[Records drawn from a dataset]
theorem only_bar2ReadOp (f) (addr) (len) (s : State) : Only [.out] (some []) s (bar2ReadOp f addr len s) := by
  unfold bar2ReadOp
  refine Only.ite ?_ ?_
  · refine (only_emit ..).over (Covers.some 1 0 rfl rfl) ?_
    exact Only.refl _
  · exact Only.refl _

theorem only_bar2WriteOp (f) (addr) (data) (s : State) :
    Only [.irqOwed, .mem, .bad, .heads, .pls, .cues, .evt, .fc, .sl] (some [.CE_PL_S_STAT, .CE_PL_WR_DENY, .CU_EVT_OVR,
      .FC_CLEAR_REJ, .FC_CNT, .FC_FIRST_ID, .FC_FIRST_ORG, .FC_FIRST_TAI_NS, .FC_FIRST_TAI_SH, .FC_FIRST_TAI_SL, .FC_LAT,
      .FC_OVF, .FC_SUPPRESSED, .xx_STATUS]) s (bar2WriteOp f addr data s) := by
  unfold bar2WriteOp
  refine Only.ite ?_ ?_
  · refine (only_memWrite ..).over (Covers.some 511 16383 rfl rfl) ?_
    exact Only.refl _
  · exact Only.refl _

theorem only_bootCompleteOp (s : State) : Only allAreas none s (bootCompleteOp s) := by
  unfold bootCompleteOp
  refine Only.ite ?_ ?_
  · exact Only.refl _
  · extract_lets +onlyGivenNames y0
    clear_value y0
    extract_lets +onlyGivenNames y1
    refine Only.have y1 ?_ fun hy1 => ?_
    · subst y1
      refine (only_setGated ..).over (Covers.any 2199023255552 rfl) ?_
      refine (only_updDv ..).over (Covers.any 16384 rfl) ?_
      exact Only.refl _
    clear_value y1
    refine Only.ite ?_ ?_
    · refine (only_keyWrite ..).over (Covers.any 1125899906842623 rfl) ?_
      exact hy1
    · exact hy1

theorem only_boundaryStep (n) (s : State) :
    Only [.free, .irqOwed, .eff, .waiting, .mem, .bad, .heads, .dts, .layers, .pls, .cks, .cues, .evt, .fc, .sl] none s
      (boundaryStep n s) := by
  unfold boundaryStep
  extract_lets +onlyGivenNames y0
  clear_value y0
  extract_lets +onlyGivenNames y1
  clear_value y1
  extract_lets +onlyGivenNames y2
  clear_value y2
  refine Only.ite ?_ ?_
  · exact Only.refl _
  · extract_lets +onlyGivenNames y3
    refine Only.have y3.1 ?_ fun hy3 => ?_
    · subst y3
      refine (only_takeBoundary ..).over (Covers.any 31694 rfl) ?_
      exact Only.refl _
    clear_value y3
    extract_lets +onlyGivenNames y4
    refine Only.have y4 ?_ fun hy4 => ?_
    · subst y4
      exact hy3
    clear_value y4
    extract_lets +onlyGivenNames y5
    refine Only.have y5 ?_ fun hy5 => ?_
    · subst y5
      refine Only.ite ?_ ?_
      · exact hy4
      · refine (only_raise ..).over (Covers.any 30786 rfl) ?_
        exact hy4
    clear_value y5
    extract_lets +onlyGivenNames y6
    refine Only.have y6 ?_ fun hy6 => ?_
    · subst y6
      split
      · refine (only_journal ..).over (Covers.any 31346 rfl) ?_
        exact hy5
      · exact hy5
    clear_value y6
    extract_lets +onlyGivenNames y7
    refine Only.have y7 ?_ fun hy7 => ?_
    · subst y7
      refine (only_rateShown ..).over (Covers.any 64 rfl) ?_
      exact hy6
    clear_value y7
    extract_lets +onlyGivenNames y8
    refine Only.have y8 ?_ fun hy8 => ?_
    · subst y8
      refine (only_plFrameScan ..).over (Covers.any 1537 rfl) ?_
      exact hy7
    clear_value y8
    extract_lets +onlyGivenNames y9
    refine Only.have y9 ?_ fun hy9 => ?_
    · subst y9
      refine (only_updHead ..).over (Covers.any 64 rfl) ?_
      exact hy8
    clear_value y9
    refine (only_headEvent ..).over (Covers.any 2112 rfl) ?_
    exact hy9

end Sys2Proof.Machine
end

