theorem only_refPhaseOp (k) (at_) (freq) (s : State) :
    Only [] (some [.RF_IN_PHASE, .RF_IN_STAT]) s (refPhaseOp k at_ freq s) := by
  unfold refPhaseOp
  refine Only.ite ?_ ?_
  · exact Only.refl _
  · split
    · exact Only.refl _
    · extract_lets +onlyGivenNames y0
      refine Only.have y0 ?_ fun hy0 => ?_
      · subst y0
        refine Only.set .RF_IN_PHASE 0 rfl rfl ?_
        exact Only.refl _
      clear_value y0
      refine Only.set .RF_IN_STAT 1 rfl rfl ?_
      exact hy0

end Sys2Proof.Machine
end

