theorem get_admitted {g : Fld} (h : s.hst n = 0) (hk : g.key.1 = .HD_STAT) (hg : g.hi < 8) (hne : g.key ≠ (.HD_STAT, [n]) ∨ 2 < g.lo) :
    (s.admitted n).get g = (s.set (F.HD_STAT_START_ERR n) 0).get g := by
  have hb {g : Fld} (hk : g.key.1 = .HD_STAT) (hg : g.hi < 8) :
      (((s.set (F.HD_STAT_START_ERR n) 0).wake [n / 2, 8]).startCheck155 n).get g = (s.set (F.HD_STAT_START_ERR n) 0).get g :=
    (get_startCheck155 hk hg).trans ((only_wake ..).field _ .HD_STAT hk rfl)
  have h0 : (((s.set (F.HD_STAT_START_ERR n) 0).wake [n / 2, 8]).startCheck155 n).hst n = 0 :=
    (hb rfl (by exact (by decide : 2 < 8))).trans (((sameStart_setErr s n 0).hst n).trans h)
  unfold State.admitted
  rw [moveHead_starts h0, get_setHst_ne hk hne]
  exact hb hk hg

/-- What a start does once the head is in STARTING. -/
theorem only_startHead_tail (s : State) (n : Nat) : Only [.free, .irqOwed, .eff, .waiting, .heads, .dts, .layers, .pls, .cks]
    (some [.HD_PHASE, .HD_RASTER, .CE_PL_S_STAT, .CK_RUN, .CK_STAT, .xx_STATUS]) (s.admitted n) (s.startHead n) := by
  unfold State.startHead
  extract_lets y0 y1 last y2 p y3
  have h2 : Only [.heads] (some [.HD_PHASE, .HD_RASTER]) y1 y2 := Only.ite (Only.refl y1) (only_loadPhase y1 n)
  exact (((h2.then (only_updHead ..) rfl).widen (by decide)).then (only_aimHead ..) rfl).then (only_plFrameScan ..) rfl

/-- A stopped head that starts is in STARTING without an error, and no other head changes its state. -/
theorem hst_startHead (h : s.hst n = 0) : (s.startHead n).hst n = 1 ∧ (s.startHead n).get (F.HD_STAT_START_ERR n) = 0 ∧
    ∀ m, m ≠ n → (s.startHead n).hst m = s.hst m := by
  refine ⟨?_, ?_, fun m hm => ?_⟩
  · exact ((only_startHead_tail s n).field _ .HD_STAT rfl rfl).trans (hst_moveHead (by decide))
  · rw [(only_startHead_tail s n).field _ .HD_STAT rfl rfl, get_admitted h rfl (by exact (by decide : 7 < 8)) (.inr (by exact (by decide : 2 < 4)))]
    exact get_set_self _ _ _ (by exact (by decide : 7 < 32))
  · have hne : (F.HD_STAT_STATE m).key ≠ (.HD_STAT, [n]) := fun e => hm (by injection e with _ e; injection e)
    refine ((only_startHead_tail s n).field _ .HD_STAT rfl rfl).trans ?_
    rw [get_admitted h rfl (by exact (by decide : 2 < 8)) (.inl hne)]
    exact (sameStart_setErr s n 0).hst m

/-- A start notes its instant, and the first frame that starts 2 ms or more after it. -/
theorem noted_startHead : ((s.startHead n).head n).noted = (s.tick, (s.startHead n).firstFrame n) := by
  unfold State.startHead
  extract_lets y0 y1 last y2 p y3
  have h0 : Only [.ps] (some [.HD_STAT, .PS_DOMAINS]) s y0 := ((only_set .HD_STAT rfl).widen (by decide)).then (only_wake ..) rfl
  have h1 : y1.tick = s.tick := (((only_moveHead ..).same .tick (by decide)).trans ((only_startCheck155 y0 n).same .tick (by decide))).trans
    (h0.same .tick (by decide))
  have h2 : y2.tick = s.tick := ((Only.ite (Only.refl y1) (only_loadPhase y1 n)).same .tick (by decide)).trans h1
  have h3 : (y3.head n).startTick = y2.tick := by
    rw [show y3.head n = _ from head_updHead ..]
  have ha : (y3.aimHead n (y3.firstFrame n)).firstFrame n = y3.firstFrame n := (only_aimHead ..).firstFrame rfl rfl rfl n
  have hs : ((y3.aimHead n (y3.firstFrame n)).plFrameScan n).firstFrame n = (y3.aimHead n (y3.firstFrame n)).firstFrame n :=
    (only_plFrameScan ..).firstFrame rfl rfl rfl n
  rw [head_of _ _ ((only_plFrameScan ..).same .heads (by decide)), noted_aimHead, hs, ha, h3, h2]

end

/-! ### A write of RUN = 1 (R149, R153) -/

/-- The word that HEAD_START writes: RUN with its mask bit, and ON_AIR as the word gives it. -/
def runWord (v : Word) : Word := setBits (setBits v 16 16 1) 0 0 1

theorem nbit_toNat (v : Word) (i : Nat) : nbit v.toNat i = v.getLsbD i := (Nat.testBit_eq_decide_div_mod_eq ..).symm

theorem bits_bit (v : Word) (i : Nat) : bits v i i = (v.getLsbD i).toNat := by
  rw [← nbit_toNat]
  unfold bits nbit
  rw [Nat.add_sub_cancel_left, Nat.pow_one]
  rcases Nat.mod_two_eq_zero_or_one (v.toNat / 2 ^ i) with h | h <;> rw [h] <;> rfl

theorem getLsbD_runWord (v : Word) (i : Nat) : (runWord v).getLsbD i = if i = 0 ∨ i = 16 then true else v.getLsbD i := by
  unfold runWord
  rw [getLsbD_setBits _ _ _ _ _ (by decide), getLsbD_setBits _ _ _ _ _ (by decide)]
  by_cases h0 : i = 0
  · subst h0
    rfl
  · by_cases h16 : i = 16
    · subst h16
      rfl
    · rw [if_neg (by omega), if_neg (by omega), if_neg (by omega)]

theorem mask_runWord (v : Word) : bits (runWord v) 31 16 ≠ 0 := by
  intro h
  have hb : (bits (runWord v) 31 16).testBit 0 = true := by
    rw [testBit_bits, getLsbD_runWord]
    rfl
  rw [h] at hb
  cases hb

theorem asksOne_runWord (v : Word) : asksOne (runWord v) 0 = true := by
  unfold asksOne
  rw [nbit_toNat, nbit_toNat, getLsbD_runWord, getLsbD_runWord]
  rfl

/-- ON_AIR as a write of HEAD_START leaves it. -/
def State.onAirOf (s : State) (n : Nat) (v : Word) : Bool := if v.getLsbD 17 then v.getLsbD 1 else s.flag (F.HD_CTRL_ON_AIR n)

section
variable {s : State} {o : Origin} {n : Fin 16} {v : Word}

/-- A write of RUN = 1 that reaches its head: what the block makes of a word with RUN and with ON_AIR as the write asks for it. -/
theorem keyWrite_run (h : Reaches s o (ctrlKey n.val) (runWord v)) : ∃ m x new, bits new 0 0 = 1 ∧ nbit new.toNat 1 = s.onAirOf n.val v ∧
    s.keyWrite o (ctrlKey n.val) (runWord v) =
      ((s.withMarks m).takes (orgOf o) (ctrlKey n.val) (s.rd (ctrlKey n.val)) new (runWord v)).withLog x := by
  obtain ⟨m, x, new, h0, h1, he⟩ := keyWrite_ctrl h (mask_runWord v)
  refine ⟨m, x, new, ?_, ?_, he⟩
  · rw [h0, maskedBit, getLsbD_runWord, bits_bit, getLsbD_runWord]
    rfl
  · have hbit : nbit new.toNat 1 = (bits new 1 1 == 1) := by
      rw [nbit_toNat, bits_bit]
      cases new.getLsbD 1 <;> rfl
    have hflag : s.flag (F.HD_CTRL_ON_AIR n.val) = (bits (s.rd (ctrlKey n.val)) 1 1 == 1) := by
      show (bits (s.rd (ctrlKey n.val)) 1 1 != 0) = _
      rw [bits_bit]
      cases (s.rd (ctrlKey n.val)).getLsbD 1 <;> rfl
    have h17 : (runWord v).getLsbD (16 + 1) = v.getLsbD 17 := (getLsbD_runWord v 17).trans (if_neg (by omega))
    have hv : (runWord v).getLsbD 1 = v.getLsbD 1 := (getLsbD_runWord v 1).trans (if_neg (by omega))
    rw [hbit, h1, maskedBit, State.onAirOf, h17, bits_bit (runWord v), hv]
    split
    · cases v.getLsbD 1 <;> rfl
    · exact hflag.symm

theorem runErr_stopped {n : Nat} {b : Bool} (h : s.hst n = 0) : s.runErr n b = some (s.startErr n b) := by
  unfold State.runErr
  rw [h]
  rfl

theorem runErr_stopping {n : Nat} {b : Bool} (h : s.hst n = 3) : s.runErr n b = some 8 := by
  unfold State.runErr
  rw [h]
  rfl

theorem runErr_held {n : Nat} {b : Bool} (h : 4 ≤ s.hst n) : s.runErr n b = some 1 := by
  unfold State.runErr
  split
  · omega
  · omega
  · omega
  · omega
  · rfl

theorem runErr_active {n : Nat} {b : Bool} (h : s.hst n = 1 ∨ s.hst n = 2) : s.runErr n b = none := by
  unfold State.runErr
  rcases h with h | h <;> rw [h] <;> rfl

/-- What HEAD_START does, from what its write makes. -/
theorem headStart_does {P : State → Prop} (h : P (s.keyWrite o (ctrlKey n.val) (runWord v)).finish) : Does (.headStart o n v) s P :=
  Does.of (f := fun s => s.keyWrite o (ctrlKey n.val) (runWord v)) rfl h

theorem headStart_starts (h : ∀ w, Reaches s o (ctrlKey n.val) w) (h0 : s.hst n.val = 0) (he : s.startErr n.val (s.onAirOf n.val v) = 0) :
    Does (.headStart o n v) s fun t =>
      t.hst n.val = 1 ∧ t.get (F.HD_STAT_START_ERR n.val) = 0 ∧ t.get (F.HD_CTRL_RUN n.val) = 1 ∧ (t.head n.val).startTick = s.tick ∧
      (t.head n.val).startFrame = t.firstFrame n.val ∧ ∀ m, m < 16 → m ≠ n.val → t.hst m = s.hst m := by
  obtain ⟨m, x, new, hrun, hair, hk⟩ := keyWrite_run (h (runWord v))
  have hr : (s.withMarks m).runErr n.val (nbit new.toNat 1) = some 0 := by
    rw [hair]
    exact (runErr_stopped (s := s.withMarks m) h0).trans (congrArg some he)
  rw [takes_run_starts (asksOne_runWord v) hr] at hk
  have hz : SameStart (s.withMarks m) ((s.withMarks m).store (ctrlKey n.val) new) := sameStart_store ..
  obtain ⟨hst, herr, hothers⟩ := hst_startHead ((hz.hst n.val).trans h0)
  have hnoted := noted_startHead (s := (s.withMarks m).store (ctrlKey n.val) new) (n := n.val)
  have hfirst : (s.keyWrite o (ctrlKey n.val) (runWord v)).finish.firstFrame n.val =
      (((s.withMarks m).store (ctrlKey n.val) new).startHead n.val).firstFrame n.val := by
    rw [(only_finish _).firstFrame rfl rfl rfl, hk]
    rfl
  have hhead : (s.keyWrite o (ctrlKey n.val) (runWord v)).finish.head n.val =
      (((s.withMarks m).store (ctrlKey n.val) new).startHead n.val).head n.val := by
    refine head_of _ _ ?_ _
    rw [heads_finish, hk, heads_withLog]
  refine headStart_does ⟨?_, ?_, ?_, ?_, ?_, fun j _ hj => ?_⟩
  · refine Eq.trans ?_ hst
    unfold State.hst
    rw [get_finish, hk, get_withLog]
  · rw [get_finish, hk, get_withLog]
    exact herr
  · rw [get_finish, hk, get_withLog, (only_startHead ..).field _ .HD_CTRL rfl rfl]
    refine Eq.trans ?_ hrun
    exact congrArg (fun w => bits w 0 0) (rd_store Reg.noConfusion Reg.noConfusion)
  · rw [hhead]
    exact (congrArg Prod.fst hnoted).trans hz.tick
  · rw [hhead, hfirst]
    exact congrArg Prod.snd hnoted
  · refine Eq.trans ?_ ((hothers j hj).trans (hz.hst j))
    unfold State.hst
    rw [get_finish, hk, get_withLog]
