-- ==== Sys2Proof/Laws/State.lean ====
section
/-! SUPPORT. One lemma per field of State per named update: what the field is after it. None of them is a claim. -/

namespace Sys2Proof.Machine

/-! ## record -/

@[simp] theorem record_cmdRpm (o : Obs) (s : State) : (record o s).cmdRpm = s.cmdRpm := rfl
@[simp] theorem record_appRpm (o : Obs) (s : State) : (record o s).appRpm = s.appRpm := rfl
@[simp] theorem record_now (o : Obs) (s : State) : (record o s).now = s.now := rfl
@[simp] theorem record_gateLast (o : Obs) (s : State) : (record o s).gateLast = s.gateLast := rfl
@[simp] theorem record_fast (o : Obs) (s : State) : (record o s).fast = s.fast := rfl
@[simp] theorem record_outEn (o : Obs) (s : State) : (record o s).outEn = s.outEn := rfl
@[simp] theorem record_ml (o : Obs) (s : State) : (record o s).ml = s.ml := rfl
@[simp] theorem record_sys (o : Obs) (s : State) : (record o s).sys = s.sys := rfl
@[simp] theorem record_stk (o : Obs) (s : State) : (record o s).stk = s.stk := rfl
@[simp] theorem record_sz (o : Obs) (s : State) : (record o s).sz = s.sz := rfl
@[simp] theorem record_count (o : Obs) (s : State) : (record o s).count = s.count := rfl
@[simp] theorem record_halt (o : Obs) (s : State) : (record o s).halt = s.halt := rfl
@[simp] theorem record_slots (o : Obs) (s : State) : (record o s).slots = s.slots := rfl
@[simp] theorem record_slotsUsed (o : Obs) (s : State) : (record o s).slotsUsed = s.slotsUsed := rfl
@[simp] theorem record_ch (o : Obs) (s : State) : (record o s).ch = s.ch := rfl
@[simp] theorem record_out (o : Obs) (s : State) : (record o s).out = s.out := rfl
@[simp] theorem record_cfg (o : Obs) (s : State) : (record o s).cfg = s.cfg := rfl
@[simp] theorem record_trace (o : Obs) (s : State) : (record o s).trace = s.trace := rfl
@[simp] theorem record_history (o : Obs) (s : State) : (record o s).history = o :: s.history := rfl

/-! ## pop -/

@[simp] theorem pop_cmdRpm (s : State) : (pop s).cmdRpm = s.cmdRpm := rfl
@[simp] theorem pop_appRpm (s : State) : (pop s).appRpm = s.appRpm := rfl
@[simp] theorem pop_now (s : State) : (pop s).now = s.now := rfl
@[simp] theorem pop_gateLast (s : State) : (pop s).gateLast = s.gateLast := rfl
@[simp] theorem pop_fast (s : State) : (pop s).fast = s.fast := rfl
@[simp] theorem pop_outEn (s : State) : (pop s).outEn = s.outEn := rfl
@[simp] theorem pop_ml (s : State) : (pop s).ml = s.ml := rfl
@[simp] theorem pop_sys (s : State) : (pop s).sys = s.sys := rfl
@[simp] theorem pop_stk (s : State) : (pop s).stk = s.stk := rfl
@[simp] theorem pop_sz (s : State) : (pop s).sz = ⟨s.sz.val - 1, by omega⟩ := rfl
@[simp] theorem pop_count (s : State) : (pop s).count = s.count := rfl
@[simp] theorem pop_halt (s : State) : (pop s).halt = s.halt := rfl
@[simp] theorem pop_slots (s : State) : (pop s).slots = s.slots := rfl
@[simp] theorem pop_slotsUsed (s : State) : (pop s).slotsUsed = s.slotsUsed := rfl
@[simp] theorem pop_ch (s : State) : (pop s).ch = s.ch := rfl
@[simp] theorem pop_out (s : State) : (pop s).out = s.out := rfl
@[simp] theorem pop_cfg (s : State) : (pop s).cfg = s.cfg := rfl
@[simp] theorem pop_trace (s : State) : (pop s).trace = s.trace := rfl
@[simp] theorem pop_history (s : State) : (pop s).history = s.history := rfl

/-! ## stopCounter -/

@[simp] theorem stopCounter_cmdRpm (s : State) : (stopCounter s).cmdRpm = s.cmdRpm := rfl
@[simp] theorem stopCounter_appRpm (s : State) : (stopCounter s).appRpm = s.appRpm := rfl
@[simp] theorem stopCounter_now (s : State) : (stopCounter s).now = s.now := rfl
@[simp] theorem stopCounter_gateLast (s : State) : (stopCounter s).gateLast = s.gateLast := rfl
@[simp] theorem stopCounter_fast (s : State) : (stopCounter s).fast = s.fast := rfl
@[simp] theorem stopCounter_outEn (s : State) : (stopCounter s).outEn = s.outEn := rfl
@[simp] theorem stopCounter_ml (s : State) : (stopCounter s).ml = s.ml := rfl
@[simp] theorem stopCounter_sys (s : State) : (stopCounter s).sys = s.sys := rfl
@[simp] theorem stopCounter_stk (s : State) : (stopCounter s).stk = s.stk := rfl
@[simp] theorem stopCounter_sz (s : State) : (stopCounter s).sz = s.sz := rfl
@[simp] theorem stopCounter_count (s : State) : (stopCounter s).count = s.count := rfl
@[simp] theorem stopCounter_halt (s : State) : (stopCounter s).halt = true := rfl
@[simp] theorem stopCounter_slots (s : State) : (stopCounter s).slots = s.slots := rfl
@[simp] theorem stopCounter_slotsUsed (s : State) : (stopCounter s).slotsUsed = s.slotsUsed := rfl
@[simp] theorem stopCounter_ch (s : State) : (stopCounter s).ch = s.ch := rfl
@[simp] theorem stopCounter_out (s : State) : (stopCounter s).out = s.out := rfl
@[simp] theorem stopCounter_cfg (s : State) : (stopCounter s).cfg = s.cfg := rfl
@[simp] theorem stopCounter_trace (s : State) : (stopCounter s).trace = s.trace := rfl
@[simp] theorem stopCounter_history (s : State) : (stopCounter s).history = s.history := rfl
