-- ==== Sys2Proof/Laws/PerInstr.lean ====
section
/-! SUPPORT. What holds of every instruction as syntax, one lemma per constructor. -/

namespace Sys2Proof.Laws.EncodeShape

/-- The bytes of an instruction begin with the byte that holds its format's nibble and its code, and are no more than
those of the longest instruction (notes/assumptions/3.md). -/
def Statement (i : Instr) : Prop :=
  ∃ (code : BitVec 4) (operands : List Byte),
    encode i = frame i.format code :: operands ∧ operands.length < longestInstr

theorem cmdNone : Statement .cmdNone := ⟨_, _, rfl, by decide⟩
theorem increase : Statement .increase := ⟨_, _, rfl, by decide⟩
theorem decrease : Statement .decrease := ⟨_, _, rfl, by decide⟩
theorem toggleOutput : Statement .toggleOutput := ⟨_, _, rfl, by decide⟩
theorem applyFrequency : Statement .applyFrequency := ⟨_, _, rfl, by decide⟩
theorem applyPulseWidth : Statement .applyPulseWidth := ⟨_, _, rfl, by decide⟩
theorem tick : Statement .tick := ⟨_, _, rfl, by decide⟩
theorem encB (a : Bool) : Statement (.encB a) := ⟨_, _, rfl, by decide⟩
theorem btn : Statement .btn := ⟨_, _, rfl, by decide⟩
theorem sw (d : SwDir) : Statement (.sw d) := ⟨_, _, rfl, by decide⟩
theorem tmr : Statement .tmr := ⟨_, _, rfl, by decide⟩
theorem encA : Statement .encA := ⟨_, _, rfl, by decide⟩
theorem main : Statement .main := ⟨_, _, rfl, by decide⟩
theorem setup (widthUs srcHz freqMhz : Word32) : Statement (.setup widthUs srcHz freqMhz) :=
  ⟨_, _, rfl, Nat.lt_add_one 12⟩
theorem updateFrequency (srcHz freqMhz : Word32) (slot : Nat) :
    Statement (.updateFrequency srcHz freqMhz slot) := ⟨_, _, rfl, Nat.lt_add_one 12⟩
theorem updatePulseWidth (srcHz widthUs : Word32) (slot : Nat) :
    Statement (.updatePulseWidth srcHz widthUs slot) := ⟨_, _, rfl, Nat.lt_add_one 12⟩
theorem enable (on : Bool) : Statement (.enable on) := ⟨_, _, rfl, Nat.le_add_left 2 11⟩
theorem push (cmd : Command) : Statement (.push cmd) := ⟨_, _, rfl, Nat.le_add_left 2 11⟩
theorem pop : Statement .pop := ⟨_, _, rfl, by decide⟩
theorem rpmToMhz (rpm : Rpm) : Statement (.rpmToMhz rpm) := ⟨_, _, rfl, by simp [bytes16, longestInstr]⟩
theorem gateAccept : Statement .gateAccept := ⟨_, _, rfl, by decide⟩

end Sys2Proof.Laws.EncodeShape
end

* Activity
Copy out only the lines running from the beginning of the data to the line with "theorem only_boundaryStep (n)", both ends included.

* Answer box
theorem only_bar2ReadOp (f) (addr) (len) (s : State) : Only [.out] (some []) s (bar2ReadOp f addr len s) := by
  unfold bar2ReadOp
  refine Only.ite ?_ ?_
  · refine (only_emit ..).over (Covers.some 1 0 rfl rfl) ?_
    exact Only.refl _
  · exact Only.refl _

theorem only_bar2WriteOp (f) (addr) (data) (s : State) :
    Only [.irqOwed, .mem, .bad, .heads, .pls, .cues, .evt, .fc, .sl] (some [.CE_PL_S_STAT, .CE_PL_WR_DENY, .CU_EVT_OVR,
      .FC_CLEAR_REJ, .FC_CNT, .FC_FIRST_ID, .FC_FIRST_ORG, .FC_FIRST_TAI_NS, .FC_FIRST_TAI_SH, .FC_FIRST_TAI_SL, .FC_LAT,
      .FC_OVF, .FC_SUPPRESSED, .xx_STATUS]) s (bar2WriteOp f addr data s) := by
  unfold bar2WriteOp
  refine Only.ite ?_ ?_
  · refine (only_memWrite ..).over (Covers.some 511 16383 rfl rfl) ?_
    exact Only.refl _
  · exact Only.refl _

theorem only_bootCompleteOp (s : State) : Only allAreas none s (bootCompleteOp s) := by
  unfold bootCompleteOp
  refine Only.ite ?_ ?_
  · exact Only.refl _
  · extract_lets +onlyGivenNames y0
    clear_value y0
    extract_lets +onlyGivenNames y1
    refine Only.have y1 ?_ fun hy1 => ?_
    · subst y1
      refine (only_setGated ..).over (Covers.any 2199023255552 rfl) ?_
      refine (only_updDv ..).over (Covers.any 16384 rfl) ?_
      exact Only.refl _
    clear_value y1
    refine Only.ite ?_ ?_
    · refine (only_keyWrite ..).over (Covers.any 1125899906842623 rfl) ?_
      exact hy1
    · exact hy1

theorem only_boundaryStep (n) (s : State) :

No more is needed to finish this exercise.